-- ==== Sys2Proof/Tests/Slice0.lean ====
section
/-!
SUPPORT. The model's own tests. Expected values come from the spec's tables: the encodings of rules R60, R63 and R64 and
the vectors of the test-vector file, named at each test. The witnesses at the end meet the statements' hypotheses.
-/

namespace Sys2Proof.Tests

open Sys2Proof Sys2Proof.Machine Sys2Proof.Config

/-! ### Helpers -/

/-- A state that a `START FC= SR=` directive gives, with `DUTY` at `0x5F`. -/
def at_ (fc : FramePos) (sr : SrWord) : State :=
  { State.reset with fc := some fc, sr := some sr, duty := some 0x5F#8 }

/-- The same under the variant polarity. -/
def atZero (fc : FramePos) (sr : SrWord) : State :=
  { at_ fc sr with params := { Params.normative with feedbackPolarity := .onZero } }

/-- A state with something to deliver. -/
def fed (es : List Event) (s : State) : State := { s with pending := es }

/-- The registers, `DUTY` and the port after a completed operation. -/
def see (o : Host.Outcome State Fault Refusal) :
    Option (Option FramePos × Option SrWord × Option Byte × Option Byte) :=
  match o with
  | .next t => some (t.fc, t.sr, t.duty, t.dutyPort)
  | _ => none

/-! ### Well-formedness: one ill-formed term for each check -/

theorem test_reset_needs_bit1 : (Instr.reset 0b01).wellFormed = false := by decide
theorem test_idleL1_needs_its_low_bits : (Instr.fpIdleL1 0b00010).wellFormed = false := by decide
theorem test_idleL2_needs_its_low_bits : (Instr.fpIdleL2 0b00110).wellFormed = false := by decide
theorem test_idleL3_needs_its_low_bits : (Instr.fpIdleL3 0b00111).wellFormed = false := by decide
theorem test_idleL4_needs_its_low_bits : (Instr.fpIdleL4 0b01000).wellFormed = false := by decide
theorem test_idleL5_needs_its_low_bits : (Instr.fpIdleL5 0b00100).wellFormed = false := by decide
theorem test_idleL6_needs_its_low_bits : (Instr.fpIdleL6 0b11111).wellFormed = false := by decide
theorem test_blockB2_needs_bit2 : (Instr.gateBlockB2 0b10).wellFormed = false := by decide

/-! ### Decoding: the words of the tables of rules R60, R63 and R64 -/

theorem test_decode_commands :
    decode .ifaceCmd 0b00 = .instr .hold ∧ decode .ifaceCmd 0b01 = .instr .tick ∧
    decode .ifaceCmd 0b10 = .instr (.reset 0b10) ∧ decode .ifaceCmd 0b11 = .instr (.reset 0b11) := by decide

theorem test_decode_policy_advances :
    decode .framePolicy 0b00000 = .instr .fpAdvance ∧ decode .framePolicy 0b01000 = .instr .fpAdvanceIf08 ∧
    decode .framePolicy 0b10000 = .instr .fpAdvanceIf16 ∧ decode .framePolicy 0b11000 = .instr .fpAdvanceIf24 ∧
    decode .framePolicy 0b11111 = .instr .fpEmit := by decide

theorem test_decode_policy_idles :
    decode .framePolicy 0b00001 = .instr (.fpIdleL1 0b00001) ∧ decode .framePolicy 0b11010 = .instr (.fpIdleL2 0b11010) ∧
    decode .framePolicy 0b10011 = .instr (.fpIdleL3 0b10011) ∧ decode .framePolicy 0b01100 = .instr (.fpIdleL4 0b01100) ∧
    decode .framePolicy 0b11101 = .instr (.fpIdleL5 0b11101) ∧ decode .framePolicy 0b11110 = .instr (.fpIdleL6 0b11110) ∧
    decode .framePolicy 0b00111 = .instr .fpIdle07 ∧ decode .framePolicy 0b01111 = .instr .fpIdle15 ∧
    decode .framePolicy 0b10111 = .instr .fpIdle23 := by decide

theorem test_decode_lfsr : decode .lfsrSelect 0 = .instr .lfsrShift ∧ decode .lfsrSelect 1 = .instr .lfsrShiftXor := by
  decide

theorem test_decode_gate :
    decode .gateSelect 0b00 = .instr .gatePass ∧ decode .gateSelect 0b01 = .instr (.gateBlockB2 0b01) ∧
    decode .gateSelect 0b11 = .instr (.gateBlockB2 0b11) ∧ decode .gateSelect 0b10 = .instr .gateBlockB3 := by decide

theorem test_decode_duty : decode .dutySelect 1 = .instr .dutyFull ∧ decode .dutySelect 0 = .instr .dutyNibble := by
  decide

theorem test_decode_rejects_by_name :
    decode .ifaceCmd 0b100 = .outsideField .ifaceCmd 0b100 ∧ decode .framePolicy 32 = .outsideField .framePolicy 32 ∧
    decode .dutySelect 2 = .outsideField .dutySelect 2 := by decide

theorem test_table_words :
    decodeTableWord 8 1 = some .tick ∧ decodeTableWord 8 31 = some .fpEmit ∧ decodeTableWord 8 23 = some .fpIdle23 ∧
    decodeTableWord 5 0 = some .fpAdvance ∧ decodeTableWord 8 32 = none := by decide

theorem test_placed_emit_row_runs_first : see (step (State.reset.withFetchWord 8 31)) =
    some (some 31, some 0, some 0x0F, some 0x0F) := by decide

theorem test_placed_command_runs_first : see (step (State.reset.withFetchWord 8 1)) =
    some (some 1, some 0, some 0x00, none) := by decide

/-! ### The commands (vectors §2.6 and §2.7) -/

theorem test_hold : see (exec .hold (at_ 5 0x12345678)) = some (some 5, some 0x12345678, some 0x5F, none) := by decide
theorem test_hold_before_reset : see (exec .hold (State.powerOn Params.normative)) = some (none, none, some 0, none) := by
  decide
theorem test_tick_boundary_s3 : see (exec .tick (at_ 30 0x2F)) = some (some 31, some 0x2F, some 0xFF, some 0xFF) := by
  decide
theorem test_tick_passes_the_gate : see (exec .tick (at_ 15 1)) = some (some 16, some 0x7FFFF159, some 0x5F, none) := by
  decide
theorem test_reset_keeps_duty : see (exec (.reset 0b10) (at_ 17 0xDEADBEEF)) = some (some 0, some 0, some 0x5F, none) := by
  decide
theorem test_reset_with_tick_discards_it : see (step (fed [.command 0b11] (at_ 30 0x10))) =
    some (some 0, some 0, some 0x5F, none) := by decide
theorem test_tick_before_reset : exec .tick (State.powerOn Params.normative) = .fault .tickBeforeReset := rfl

※ ※ ※

▸ Task statement: Which lines above run from the one containing "### Helpers -/" to the one containing "def atZero (fc"? Give them again exactly, both ends included.

▸ Task solution:
/-! ### Helpers -/

/-- A state that a `START FC= SR=` directive gives, with `DUTY` at `0x5F`. -/
def at_ (fc : FramePos) (sr : SrWord) : State :=
  { State.reset with fc := some fc, sr := some sr, duty := some 0x5F#8 }

/-- The same under the variant polarity. -/
def atZero (fc : FramePos) (sr : SrWord) : State :=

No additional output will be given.